Problem to solve: The data that follows is to be given again, exactly as written.

(Saved entries)

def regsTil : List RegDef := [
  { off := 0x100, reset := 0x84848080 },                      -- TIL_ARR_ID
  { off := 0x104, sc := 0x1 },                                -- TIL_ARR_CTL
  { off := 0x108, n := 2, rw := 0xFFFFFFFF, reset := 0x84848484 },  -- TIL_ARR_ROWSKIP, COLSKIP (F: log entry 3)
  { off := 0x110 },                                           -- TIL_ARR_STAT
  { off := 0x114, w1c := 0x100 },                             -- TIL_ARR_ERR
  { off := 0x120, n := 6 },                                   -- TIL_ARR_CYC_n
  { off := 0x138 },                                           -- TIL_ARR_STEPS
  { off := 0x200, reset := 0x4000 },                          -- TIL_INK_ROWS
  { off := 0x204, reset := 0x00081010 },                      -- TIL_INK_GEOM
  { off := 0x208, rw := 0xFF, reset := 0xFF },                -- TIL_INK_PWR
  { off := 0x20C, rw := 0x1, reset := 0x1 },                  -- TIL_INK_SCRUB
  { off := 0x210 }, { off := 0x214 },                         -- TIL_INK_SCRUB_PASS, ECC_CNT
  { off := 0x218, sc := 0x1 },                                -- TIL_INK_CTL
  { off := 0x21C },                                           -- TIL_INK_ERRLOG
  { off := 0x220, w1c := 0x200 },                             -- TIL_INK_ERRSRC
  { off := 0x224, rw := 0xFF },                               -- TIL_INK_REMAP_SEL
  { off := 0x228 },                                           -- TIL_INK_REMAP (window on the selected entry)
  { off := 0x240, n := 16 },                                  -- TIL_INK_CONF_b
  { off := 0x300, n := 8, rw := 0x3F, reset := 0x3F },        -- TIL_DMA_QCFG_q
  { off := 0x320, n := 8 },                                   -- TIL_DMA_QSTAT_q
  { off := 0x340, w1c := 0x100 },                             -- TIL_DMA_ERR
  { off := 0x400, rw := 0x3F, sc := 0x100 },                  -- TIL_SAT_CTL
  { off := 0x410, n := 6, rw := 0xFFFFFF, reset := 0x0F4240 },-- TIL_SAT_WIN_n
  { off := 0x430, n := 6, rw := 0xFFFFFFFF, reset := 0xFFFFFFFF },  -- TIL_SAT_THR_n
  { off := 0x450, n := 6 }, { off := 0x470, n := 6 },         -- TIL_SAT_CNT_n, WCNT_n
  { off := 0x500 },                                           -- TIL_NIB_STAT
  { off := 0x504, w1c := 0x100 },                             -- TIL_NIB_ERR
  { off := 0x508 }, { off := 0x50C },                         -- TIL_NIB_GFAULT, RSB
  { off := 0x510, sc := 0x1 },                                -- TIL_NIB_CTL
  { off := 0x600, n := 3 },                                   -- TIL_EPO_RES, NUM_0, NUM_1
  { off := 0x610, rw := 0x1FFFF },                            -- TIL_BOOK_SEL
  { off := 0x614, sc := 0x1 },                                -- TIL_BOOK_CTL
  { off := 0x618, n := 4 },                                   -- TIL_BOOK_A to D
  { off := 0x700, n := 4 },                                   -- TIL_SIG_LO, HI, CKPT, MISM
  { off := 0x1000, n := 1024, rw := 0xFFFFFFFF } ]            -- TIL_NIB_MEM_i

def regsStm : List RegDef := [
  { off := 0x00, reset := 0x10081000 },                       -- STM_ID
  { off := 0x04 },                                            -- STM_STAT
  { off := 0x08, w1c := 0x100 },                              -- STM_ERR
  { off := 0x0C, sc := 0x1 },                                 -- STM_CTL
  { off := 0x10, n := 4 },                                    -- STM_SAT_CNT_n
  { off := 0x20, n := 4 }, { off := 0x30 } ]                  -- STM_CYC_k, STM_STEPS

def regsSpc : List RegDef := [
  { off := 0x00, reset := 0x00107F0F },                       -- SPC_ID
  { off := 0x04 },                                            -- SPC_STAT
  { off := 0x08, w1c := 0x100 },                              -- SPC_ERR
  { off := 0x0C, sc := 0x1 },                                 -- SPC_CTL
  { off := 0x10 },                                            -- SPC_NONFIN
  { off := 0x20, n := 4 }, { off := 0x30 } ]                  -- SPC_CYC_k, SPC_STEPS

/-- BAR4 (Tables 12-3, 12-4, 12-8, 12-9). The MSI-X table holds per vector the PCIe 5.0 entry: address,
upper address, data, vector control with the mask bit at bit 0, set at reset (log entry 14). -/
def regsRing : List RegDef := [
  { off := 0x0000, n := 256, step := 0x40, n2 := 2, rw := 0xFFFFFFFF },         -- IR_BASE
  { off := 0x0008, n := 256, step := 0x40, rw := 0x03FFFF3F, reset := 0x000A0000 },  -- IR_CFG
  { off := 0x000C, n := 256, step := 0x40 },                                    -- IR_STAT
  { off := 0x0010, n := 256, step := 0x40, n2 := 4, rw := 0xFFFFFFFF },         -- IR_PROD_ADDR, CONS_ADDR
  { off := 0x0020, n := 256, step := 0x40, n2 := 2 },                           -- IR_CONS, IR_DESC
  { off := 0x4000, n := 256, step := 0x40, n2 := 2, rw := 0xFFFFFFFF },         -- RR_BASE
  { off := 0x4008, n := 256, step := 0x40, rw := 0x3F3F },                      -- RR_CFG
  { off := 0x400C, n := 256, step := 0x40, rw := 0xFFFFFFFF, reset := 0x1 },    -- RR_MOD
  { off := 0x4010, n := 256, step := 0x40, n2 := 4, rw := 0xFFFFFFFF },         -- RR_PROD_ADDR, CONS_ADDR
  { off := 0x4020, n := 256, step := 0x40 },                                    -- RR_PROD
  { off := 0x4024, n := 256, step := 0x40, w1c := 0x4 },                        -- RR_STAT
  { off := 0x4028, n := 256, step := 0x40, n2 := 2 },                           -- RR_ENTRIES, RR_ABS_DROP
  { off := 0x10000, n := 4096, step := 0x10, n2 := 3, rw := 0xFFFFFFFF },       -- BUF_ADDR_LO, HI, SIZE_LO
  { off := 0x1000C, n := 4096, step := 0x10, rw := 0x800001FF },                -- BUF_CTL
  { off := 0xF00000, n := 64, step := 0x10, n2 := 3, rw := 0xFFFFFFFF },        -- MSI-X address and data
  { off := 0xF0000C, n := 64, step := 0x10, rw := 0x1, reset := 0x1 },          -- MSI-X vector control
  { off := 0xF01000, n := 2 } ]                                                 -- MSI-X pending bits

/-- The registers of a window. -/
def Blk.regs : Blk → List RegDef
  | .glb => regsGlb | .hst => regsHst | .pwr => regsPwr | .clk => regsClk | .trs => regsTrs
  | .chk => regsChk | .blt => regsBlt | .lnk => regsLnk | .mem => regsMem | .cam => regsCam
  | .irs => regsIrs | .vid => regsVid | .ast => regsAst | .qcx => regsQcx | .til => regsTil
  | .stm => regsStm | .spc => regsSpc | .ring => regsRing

Solution to the exercise:
def regsTil : List RegDef := [
  { off := 0x100, reset := 0x84848080 },                      -- TIL_ARR_ID
  { off := 0x104, sc := 0x1 },                                -- TIL_ARR_CTL
  { off := 0x108, n := 2, rw := 0xFFFFFFFF, reset := 0x84848484 },  -- TIL_ARR_ROWSKIP, COLSKIP (F: log entry 3)
  { off := 0x110 },                                           -- TIL_ARR_STAT
  { off := 0x114, w1c := 0x100 },                             -- TIL_ARR_ERR
  { off := 0x120, n := 6 },                                   -- TIL_ARR_CYC_n
  { off := 0x138 },                                           -- TIL_ARR_STEPS
  { off := 0x200, reset := 0x4000 },                          -- TIL_INK_ROWS
  { off := 0x204, reset := 0x00081010 },                      -- TIL_INK_GEOM
  { off := 0x208, rw := 0xFF, reset := 0xFF },                -- TIL_INK_PWR
  { off := 0x20C, rw := 0x1, reset := 0x1 },                  -- TIL_INK_SCRUB
  { off := 0x210 }, { off := 0x214 },                         -- TIL_INK_SCRUB_PASS, ECC_CNT
  { off := 0x218, sc := 0x1 },                                -- TIL_INK_CTL
  { off := 0x21C },                                           -- TIL_INK_ERRLOG
  { off := 0x220, w1c := 0x200 },                             -- TIL_INK_ERRSRC
  { off := 0x224, rw := 0xFF },                               -- TIL_INK_REMAP_SEL
  { off := 0x228 },                                           -- TIL_INK_REMAP (window on the selected entry)
  { off := 0x240, n := 16 },                                  -- TIL_INK_CONF_b
  { off := 0x300, n := 8, rw := 0x3F, reset := 0x3F },        -- TIL_DMA_QCFG_q
  { off := 0x320, n := 8 },                                   -- TIL_DMA_QSTAT_q
  { off := 0x340, w1c := 0x100 },                             -- TIL_DMA_ERR
  { off := 0x400, rw := 0x3F, sc := 0x100 },                  -- TIL_SAT_CTL
  { off := 0x410, n := 6, rw := 0xFFFFFF, reset := 0x0F4240 },-- TIL_SAT_WIN_n
  { off := 0x430, n := 6, rw := 0xFFFFFFFF, reset := 0xFFFFFFFF },  -- TIL_SAT_THR_n
  { off := 0x450, n := 6 }, { off := 0x470, n := 6 },         -- TIL_SAT_CNT_n, WCNT_n
  { off := 0x500 },                                           -- TIL_NIB_STAT
  { off := 0x504, w1c := 0x100 },                             -- TIL_NIB_ERR
  { off := 0x508 }, { off := 0x50C },                         -- TIL_NIB_GFAULT, RSB
  { off := 0x510, sc := 0x1 },                                -- TIL_NIB_CTL
  { off := 0x600, n := 3 },                                   -- TIL_EPO_RES, NUM_0, NUM_1
  { off := 0x610, rw := 0x1FFFF },                            -- TIL_BOOK_SEL
  { off := 0x614, sc := 0x1 },                                -- TIL_BOOK_CTL
  { off := 0x618, n := 4 },                                   -- TIL_BOOK_A to D
  { off := 0x700, n := 4 },                                   -- TIL_SIG_LO, HI, CKPT, MISM
  { off := 0x1000, n := 1024, rw := 0xFFFFFFFF } ]            -- TIL_NIB_MEM_i

def regsStm : List RegDef := [
  { off := 0x00, reset := 0x10081000 },                       -- STM_ID
  { off := 0x04 },                                            -- STM_STAT
  { off := 0x08, w1c := 0x100 },                              -- STM_ERR
  { off := 0x0C, sc := 0x1 },                                 -- STM_CTL
  { off := 0x10, n := 4 },                                    -- STM_SAT_CNT_n
  { off := 0x20, n := 4 }, { off := 0x30 } ]                  -- STM_CYC_k, STM_STEPS

def regsSpc : List RegDef := [
  { off := 0x00, reset := 0x00107F0F },                       -- SPC_ID
  { off := 0x04 },                                            -- SPC_STAT
  { off := 0x08, w1c := 0x100 },                              -- SPC_ERR
  { off := 0x0C, sc := 0x1 },                                 -- SPC_CTL
  { off := 0x10 },                                            -- SPC_NONFIN
  { off := 0x20, n := 4 }, { off := 0x30 } ]                  -- SPC_CYC_k, SPC_STEPS

/-- BAR4 (Tables 12-3, 12-4, 12-8, 12-9). The MSI-X table holds per vector the PCIe 5.0 entry: address,
upper address, data, vector control with the mask bit at bit 0, set at reset (log entry 14). -/
def regsRing : List RegDef := [
  { off := 0x0000, n := 256, step := 0x40, n2 := 2, rw := 0xFFFFFFFF },         -- IR_BASE
  { off := 0x0008, n := 256, step := 0x40, rw := 0x03FFFF3F, reset := 0x000A0000 },  -- IR_CFG
  { off := 0x000C, n := 256, step := 0x40 },                                    -- IR_STAT
  { off := 0x0010, n := 256, step := 0x40, n2 := 4, rw := 0xFFFFFFFF },         -- IR_PROD_ADDR, CONS_ADDR
  { off := 0x0020, n := 256, step := 0x40, n2 := 2 },                           -- IR_CONS, IR_DESC
  { off := 0x4000, n := 256, step := 0x40, n2 := 2, rw := 0xFFFFFFFF },         -- RR_BASE
  { off := 0x4008, n := 256, step := 0x40, rw := 0x3F3F },                      -- RR_CFG
  { off := 0x400C, n := 256, step := 0x40, rw := 0xFFFFFFFF, reset := 0x1 },    -- RR_MOD
  { off := 0x4010, n := 256, step := 0x40, n2 := 4, rw := 0xFFFFFFFF },         -- RR_PROD_ADDR, CONS_ADDR
  { off := 0x4020, n := 256, step := 0x40 },                                    -- RR_PROD
  { off := 0x4024, n := 256, step := 0x40, w1c := 0x4 },                        -- RR_STAT
  { off := 0x4028, n := 256, step := 0x40, n2 := 2 },                           -- RR_ENTRIES, RR_ABS_DROP
  { off := 0x10000, n := 4096, step := 0x10, n2 := 3, rw := 0xFFFFFFFF },       -- BUF_ADDR_LO, HI, SIZE_LO
  { off := 0x1000C, n := 4096, step := 0x10, rw := 0x800001FF },                -- BUF_CTL
  { off := 0xF00000, n := 64, step := 0x10, n2 := 3, rw := 0xFFFFFFFF },        -- MSI-X address and data
  { off := 0xF0000C, n := 64, step := 0x10, rw := 0x1, reset := 0x1 },          -- MSI-X vector control
  { off := 0xF01000, n := 2 } ]                                                 -- MSI-X pending bits

/-- The registers of a window. -/
def Blk.regs : Blk → List RegDef
  | .glb => regsGlb | .hst => regsHst | .pwr => regsPwr | .clk => regsClk | .trs => regsTrs
  | .chk => regsChk | .blt => regsBlt | .lnk => regsLnk | .mem => regsMem | .cam => regsCam
  | .irs => regsIrs | .vid => regsVid | .ast => regsAst | .qcx => regsQcx | .til => regsTil
  | .stm => regsStm | .spc => regsSpc | .ring => regsRing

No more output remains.